WORK ITEM: From the entries below, transcribe exactly the lines between the line holding "def shedCovBit (s" and the line holding "def execCoverShedStep (pool", inclusive; skip all other lines.

MATERIAL FOR THIS EXERCISE:
/-- The next entry of the list that is not shed for the critical level is shed (R225). -/
def shedNext (s : State) : State :=
  match (shedList s).find? (fun i => !s.shedThm.contains i) with
  | some i => shedEntry (setThm s { s.thm with shedAt := tHot s, stepAt := some s.now }) i false
  | none => s

/-- THM_CRITICAL (R224, R227): the level is critical, the causes of DEGRADED are set, the index is
0 and a shed entry is shed. -/
def enterCritical (s : State) (thermal power again : Bool) : State :=
  let s := riseTo s 2
  let s := s.set F.THM_STATUS_level 3
  let s := if thermal then setDegraded (s.set F.THM_STATUS_deg_thm 1) 1 true else s
  let s := if power then setDegraded (s.set F.THM_STATUS_deg_cap 1) 2 true else s
  let s := raise (s.set F.THM_STATUS_index 0) 1018 0x03 6
    (hotData s + ofBool power * 2 ^ 18 + 2 ^ 19 + ofBool again * 2 ^ 20)
  shedNext (setThm s { s.thm with restoring := false, restoreOk := 0 })

/-- SHED_STEP (R225): the next entry is shed while the cause persists. -/
def execShedStep (s : State) : Res :=
  checked .shedStep <|
    let s := if s.get F.THM_STATUS_level = 3 then stepDue s s.thm.stepAt else s
    let thermal := s.flag F.THM_STATUS_deg_thm && s.thm.shedAt - 16 < tHot s
    let power := s.flag F.THM_STATUS_deg_cap && overCap s
    if s.get F.THM_STATUS_level = 3 && !s.thm.restoring && (thermal || power) then shedNext s else s

/-- The critical level ends after the last restore (R216, R227). -/
def leaveCritical (s : State) : State :=
  let n := fallFrom s (tHot s) 2
  let s := raise (s.set F.THM_STATUS_level n) 1018 0x05 3 n
  let s := raise s 1018 0x04 4 (hotData s)
  let s := setThm s { s.thm with restoring := false, restoreOk := 0 }
  let s := setDegraded (s.set F.THM_STATUS_deg_thm 0) 1 false
  setDegraded (s.set F.THM_STATUS_deg_cap 0) 2 false

/-- RESTORE_STEP (R227): once the condition has held for 100 ms, the entries are restored in reverse
order; after the last the level falls. -/
def execRestoreStep (s : State) : Res :=
  checked .restoreStep <|
    if s.get F.THM_STATUS_level = 3 && 1001 ≤ s.thm.restoreOk then
      let s := if s.thm.restoring then stepDue s s.thm.stepAt else s
      let s := setThm s { s.thm with restoring := true, stepAt := some s.now }
      match s.shedThm.getLast? with
      | none => leaveCritical s
      | some i =>
        let s := restoreEntry s i false
        if s.shedThm = [] then leaveCritical s else s
    else s

/-- The pools whose classes entry `i` names. -/
def entryInPool (s : State) (i pool : Nat) : Bool :=
  s.get (F.THM_SHE_kind i) = 1 && s.flag (F.SCH_CLASS_CFG_defined (s.get (F.THM_SHE_id i)))
    && classPool s (s.get (F.THM_SHE_id i)) = pool

/-- The pool's shed_cov bit follows the entries shed for coverage (R206). -/
def shedCovBit (s : State) (pool : Nat) : State :=
  s.set (F.ADM_POOL_BINS_shed_cov pool) (ofBool (s.shedCov.any (fun i => entryInPool s i pool)))

/-- COVER_SHED_STEP (R458): the next entry that names a class of an uncovered pool is shed, and
coverage is recomputed. -/
def execCoverShedStep (pool : Nat) (s : State) : Res :=
  checked (.coverShedStep pool) <|
    if !s.flag (F.SCH_POOL_CFG_defined pool) || s.flag (F.ADM_POOL_BINS_covered pool) then s
    else match (shedList s).find? (fun i => entryInPool s i pool && !s.shedCov.contains i) with
      | none => s
      | some i =>
        let s := stepDue s s.thm.stepCov
        let s := setThm s { s.thm with stepCov := some s.now }
        coverageRecompute (shedCovBit (shedEntry s i true) pool) pool

/-- COVER_RESTORE_STEP (R458): the last entry shed for the pool's coverage is restored when test 6
passes with its class counted again. -/
def execCoverRestoreStep (pool : Nat) (s : State) : Res :=
  checked (.coverRestoreStep pool) <|
    match (s.shedCov.filter (fun i => entryInPool s i pool)).getLast? with
    | none => s
    | some i =>
      let t := { s with shedCov := ndel s.shedCov i }
      if densityOk t (coverClasses t pool) (usableCount t pool) then
        let s := stepDue s s.thm.stepCov
        let s := setThm s { s.thm with stepCov := some s.now }
        coverageRecompute (shedCovBit (restoreEntry s i true) pool) pool
      else s

/-! Thresholds (R217). -/

/-- THRESH_WRITE (R200, R217): the three thresholds in °C, refused above the grade's defaults, out
of order, or with critical at or below tj_adm. -/
def execThreshWrite (warn throttle crit : Int) (s : State) : Res :=
  checked (.threshWrite warn throttle crit) <|
    let high := (Rst.warn : Int) < warn || (Rst.throttle : Int) < throttle || (Rst.crit : Int) < crit
    if high || !(warn ≤ throttle && throttle < crit && crit < toInt 8 (s.get F.THM_THRESH_shut)) then
      raise s 1018 0x32 3 0x20
    else if s.adm.given && crit ≤ s.adm.tj then admRefuse (runCheck s) 4 2 0
    else (runCheck s).setAll [(F.THM_THRESH_warn, ofInt 8 warn), (F.THM_THRESH_throttle, ofInt 8 throttle),
      (F.THM_THRESH_crit, ofInt 8 crit)]

/-! Hardware shutdown (R228, R229). -/

/-- The latched record's valid bit. -/
def latchValid (s : State) : Bool := bitAt (s.thm.latch.getD 3 0) 16

/-- The record is latched, or its trip count goes up (R229). -/
def latchTrip (s : State) (temp : Int) (die region sensor path : Nat) : State :=
  let l := s.thm.latch
  let w3 := l.getD 3 0
  if latchValid s then
    let n := min 255 (w3 % 256 + 1)
    setThm s { s.thm with latch := [l.getD 0 0, l.getD 1 0, l.getD 2 0, w3 / 256 * 256 + n] }
  else
    let fp := s.fpStamp
    let w2 := ofInt 16 temp + die * 2 ^ 16 + region * 2 ^ 18 + sensor * 2 ^ 22 + path * 2 ^ 30
      + ofBool s.thm.preshutDue * 2 ^ 31
    setThm s { s.thm with latch := [fp % 2 ^ 32, fp / 2 ^ 32, w2, 2 ^ 16] }

/-- Hardware shutdown (R228): outputs safe, THERM_N asserted, SAFE, the shelves, the Loft and the lanes off; a load
that runs ends. -/
def shutdown (s : State) (temp : Int) (die region sensor path : Nat) : State :=
  let s := latchTrip s temp die region sensor path
  let s := toSafe { s with cfg := { s.cfg with load := none } } true
  let s := (List.range 32).foldl groupOff (shelvesCut s)
  (List.range 16).foldl groupLanesOff s

/-- SHUTDOWN_COMPARATOR_TRIP (R208, R213, R228): the uncorrected temperature at the comparator of sensor `n` is
`temp`; the comparator of a valid sensor trips when the corrected temperature reaches the shutdown threshold. -/
def execShutdownComparatorTrip (n : Nat) (temp : Int) (s : State) : Res :=
  checked (.shutdownComparatorTrip n temp) <|
    let t := temp + toInt 8 (s.get (F.THM_SENSOR_offset n))
    if sensorValid s n && thresh s 4 ≤ t then shutdown s t (sensorDie n) (sensorRegion n) n 0 else s

/-- MODEL_SHUTDOWN (R228): a region that uses T_est reaches the shutdown threshold. -/
def modelShutdown (s : State) : State :=
  match (List.range 64).find?
      (fun i => usesEst s (i / 16) (i % 16) && thresh s 4 ≤ regionTemp s (i / 16) (i % 16)) with
  | none => s
  | some i => shutdown s (regionTemp s (i / 16) (i % 16)) (i / 16) (i % 16) 0xFF 1

/-! Windows (R232, R233). -/

/-- The first deferral of fuse programming since the window last held raises THM_WINDOW_DEFER (R233). -/
def fuseDeferral (s : State) : State :=
  if s.flag F.THM_WINDOW_fuse_ok || s.thm.fuseDeferred then s
  else raise { s with thm := { s.thm with fuseDeferred := true } } 1018 0x30 2 (2 + cellarTemp s * 65536)

/-- THM_SHUTDOWN_RECORD (R232): a valid latched record is written once the ledger window holds; it stays latched until
its entry is written. -/
def writeRecord (s : State) : State :=
  if !s.thm.latchDue || !s.flag F.LED_STATUS_window then s
  else if !latchValid s then setThm s { s.thm with latchDue := false }
  else
    raiseLed (setThm s { s.thm with latchDue := false }) true s.thm.latch 1018 0x08 7 (s.thm.latch.getD 2 0)

/-- An entry that has been written is no longer due (R230, R232): the record's words go to THM_LAST_SHUT and its
latch is cleared. -/
def thermWritten (s : State) (e : LedEntry) : State :=
  if e.record.source = 1018 && e.record.code = 0x09 then setThm s { s.thm with preshutDue := false }
  else if e.record.source = 1018 && e.record.code = 0x08 then
    (setThm s { s.thm with latch := [0, 0, 0, 0] }).setAll
      ((List.range 4).map (fun k => (F.THM_LAST_SHUT_word k, e.extra.getD k 0)))
  else s

/-- The scan of R441 once the ledger window holds after a POR or DEVICE reset: torn entries are
counted, and a sector whose erase was cut is erased again. -/
def ledScan (s : State) : State :=
  if !s.led.scanDue then s
  else
    let n := s.led.torn
    let e := s.led.tornErase
    let s := { s with led := { s.led with scanDue := false, torn := 0, tornErase := none } }
    let s := if s.led.erasing.isNone && e.isSome then
        let crit := e.any (fun k => s.led.critRing.contains k)
        { s with led := { s.led with erasing := e, eraseCrit := crit } }
      else s
    if n = 0 then s else raise (s.bump F.LED_TORN_CNT_torn n) 1023 0x62 3 n

/-- The windows of R233 after a sample; deferred ledger actions follow once the ledger window
holds. -/
def windows (s : State) : State :=
  let c := dieTemp s 0
  let b := toInt 16 (s.get F.TB_BTEMP_temp)
  let led := 0 ≤ c && c ≤ 1600
  let chg := s.flag F.TB_BTEMP_valid && 0 ≤ b && b ≤ 720
  let en := s.flag F.THM_WINDOW_charge_en
  let s := s.setAll [(F.THM_WINDOW_ledger_ok, ofBool led), (F.LED_STATUS_window, ofBool led),
    (F.THM_WINDOW_fuse_ok, ofBool (160 ≤ c && c ≤ 960)), (F.THM_WINDOW_charge_ok, ofBool chg),
    (F.THM_WINDOW_charging, ofBool (en && chg))]
  let s := if en && !chg && !s.thm.chargeDeferred then
      raise (setThm s { s.thm with chargeDeferred := true }) 1018 0x30 2
        (3 + s.get F.TB_BTEMP_temp * 65536)
    else if chg then setThm s { s.thm with chargeDeferred := false } else s
  let s := if s.flag F.THM_WINDOW_fuse_ok then setThm s { s.thm with fuseDeferred := false }
    else if s.sec.pending.isSome || s.sec.advances ≠ [] || s.sec.burn.any (fun b => b.held) then fuseDeferral s
    else s
  if led then
    let s := { s with led := { s.led with deferred := false } }
    ledKick (writeRecord (ledScan s))
  else if s.led.queue ≠ [] || (s.thm.latchDue && latchValid s) then ledDeferral s
  else s

/-- The band of T_hot (R459). -/
def lifeBand (t : Int) : Nat :=
  if t < 1120 then 0 else if t < 1440 then 1 else if t < 1600 then 2 else if t ≤ 1760 then 3 else 4

/-- Powered time is counted in the band of T_hot (R459): 36,000,000 samples are an hour. -/
def lifeCount (s : State) : State :=
  let b := lifeBand (tHot s)
  let n := s.thm.life.getD b 0 + 1
  let s := setThm s { s.thm with life := s.thm.life.set b n }
  s.set (F.SPR_LIFE_hours b) (n / 36000000)

/-- The critical level's entry, re-entry and restore condition at a sample (R224, R227). -/
def criticalFollow (s : State) : State :=
  let hot := thresh s 3 ≤ tHot s
  let pow := 101 ≤ s.thm.overCap
  let crit := s.get F.THM_STATUS_level = 3
  let good := tHot s < thresh s 3 - hyst s
    && s.get F.THM_POWER_p_meas ≤ powerLimit (s.get F.THM_CAP_cap)
  let s := setThm s { s.thm with restoreOk := if crit && good then s.thm.restoreOk + 1 else 0 }
  if !crit then (if hot || pow then enterCritical s hot pow false else s)
  else if s.thm.restoring then (if hot || pow then enterCritical s hot pow true else s)
  else
    let s := if hot && !s.flag F.THM_STATUS_deg_thm then
      setDegraded (s.set F.THM_STATUS_deg_thm 1) 1 true else s
    if pow && !s.flag F.THM_STATUS_deg_cap then
      setDegraded (s.set F.THM_STATUS_deg_cap 1) 2 true else s

/-- A sample of the averaging (R213): each valid sensor of an averaging die adds T_est of its region less its
uncorrected reading. -/
def recalSample (s : State) : State :=
  let ns := s.thm.averaging.flatMap (fun d => (dieSensors d).filter (sensorValid s))
  setThm s { s.thm with avg := ns.foldl (fun l n =>
    let a := (aget l n).getD (0, 0)
    let diff := estOf s (sensorDie n) (sensorRegion n)
      - (sensorTemp s n - toInt 8 (s.get (F.THM_SENSOR_offset n)))
    aset l n (a.1 + diff, a.2 + 1)) s.thm.avg }

/-- THERMAL_SAMPLE (R208 to R233): readings, estimates, suspicion, temperatures, power, level,
headroom, pauses, PFC, windows and the model's shutdown path, in this order. -/
def thermalSample (s : State) (x : ThermSample) : State :=
  let s := (List.range 160).foldl (fun t n => takeReading t n (x.readings.getD n none)) s
  let s := lagPower ((List.range 80).foldl pairCheck s) x
  let s := s.setAll ((List.range 64).map
    (fun i => (F.THM_EST_est i, satInt 16 (estimate s (i / 16) (i % 16)))))
  let s := recalSample s
  let s := (List.range 4).foldl (fun t d => trustCheck (suspectCheck t d) d) s
  let s := weakCheck s
  let s := (List.range 4).foldl dieRegs s
  let h := hottest s
  let s := s.setAll [(F.THM_HOT_t_hot, satInt 16 h.1), (F.THM_HOT_die, h.2.1), (F.THM_HOT_region, h.2.2)]
  let s := takeEnergy s x.energy
  let high := overCap s
  let s := setThm s { s.thm with overCap := if high then s.thm.overCap + 1 else 0 }
  let s := if high then powerKill (s.bump F.THM_CAP_EXC_CNT_samples 1) else s
  let s := criticalFollow (levelFollow s)
  let s := cutPauses (s.set F.THM_STATUS_index (headroom s))
  let s := pfcFollow s
  lifeCount (modelShutdown (windows s))

/-! Recalibration (R213). -/

/-- RECAL_START (R213): after 50 ms in DOZE the queued dies average. -/
def execRecalStart (s : State) : Res :=
  checked .recalStart <|
    if s.mode = Mode.doze then
      let ds := (List.range 4).filter (fun d => bitAt (s.get F.THM_RECAL_pending) d)
      let s := s.atNow (s.modes.since + usToTk 50000)
      setThm s { s.thm with averaging := ds, avg := [] }
    else s

/-- One sensor is recalibrated (R213): within 7.9 °C the mean of T_est less its reading is its offset, rounded either
way where it is no whole 1/16 °C (log entry 116); otherwise it fails. -/
def recalSensor (s : State) (n : Nat) : State :=
  match aget s.thm.avg n with
  | none => s
  | some (sum, k) =>
    let up : Int := if sum % (k : Int) = 0 then 0 else (s.free % 2 : Nat)
    let s := s.useFree
    if sum.natAbs * 10 ≤ 1264 * k then s.set (F.THM_SENSOR_offset n) (satInt 8 (sum / (k : Int) + up))
    else sensorFail s n 2

/-- A die's recalibration ends with THM_SENSOR_RECAL. -/
def recalDie (s : State) (d : Nat) : State :=
  let ns := (dieSensors d).filter (fun n => !sensorFailed s n)
  let s := ns.foldl recalSensor s
  let bad := (ns.filter (sensorFailed s)).length
  let s := s.set F.THM_RECAL_pending (putBit (s.get F.THM_RECAL_pending) d false)
  let s := s.set F.THM_RECAL_done (putBit (s.get F.THM_RECAL_done) d true)
  let s := setThm s { s.thm with agree := adel s.thm.agree d }
  raise s 1018 0x11 3 (d + bad * 256)

/-- RECAL_COMPLETE (R213) of die `d`: its 10 ms of averaging end, 60 ms after DOZE began. A recalibration that DOZE did
not outlast stays queued. -/
def execRecalComplete (d : Nat) (s : State) : Res :=
  checked (.recalComplete d) <|
    if s.mode = Mode.doze && s.thm.averaging.contains d then
      let s := recalDie (s.atNow (s.modes.since + usToTk 60000)) d
      setThm s { s.thm with
        averaging := s.thm.averaging.filter (· != d)
        avg := s.thm.avg.filter (fun x => !(dieSensors d).contains x.1) }
    else s

/-- THM_LIFE (R459, R461): once per 24 h the powered-hour bands are written as an informational entry, with the days
since the last one. -/
def execThmLife (s : State) : Res :=
  checked .thmLife <|
    let s := s.atNow (s.thm.lifeAt + dayTk)
    let days := satNat 3 ((s.now - s.thm.lifeAt) / dayTk)
    raiseLed (setThm s { s.thm with lifeAt := s.now }) false ((List.range 5).map (fun b => s.get (F.SPR_LIFE_hours b)))
      1018 0x16 5 days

YOUR SOLUTION:
def shedCovBit (s : State) (pool : Nat) : State :=
  s.set (F.ADM_POOL_BINS_shed_cov pool) (ofBool (s.shedCov.any (fun i => entryInPool s i pool)))

/-- COVER_SHED_STEP (R458): the next entry that names a class of an uncovered pool is shed, and
coverage is recomputed. -/
def execCoverShedStep (pool : Nat) (s : State) : Res :=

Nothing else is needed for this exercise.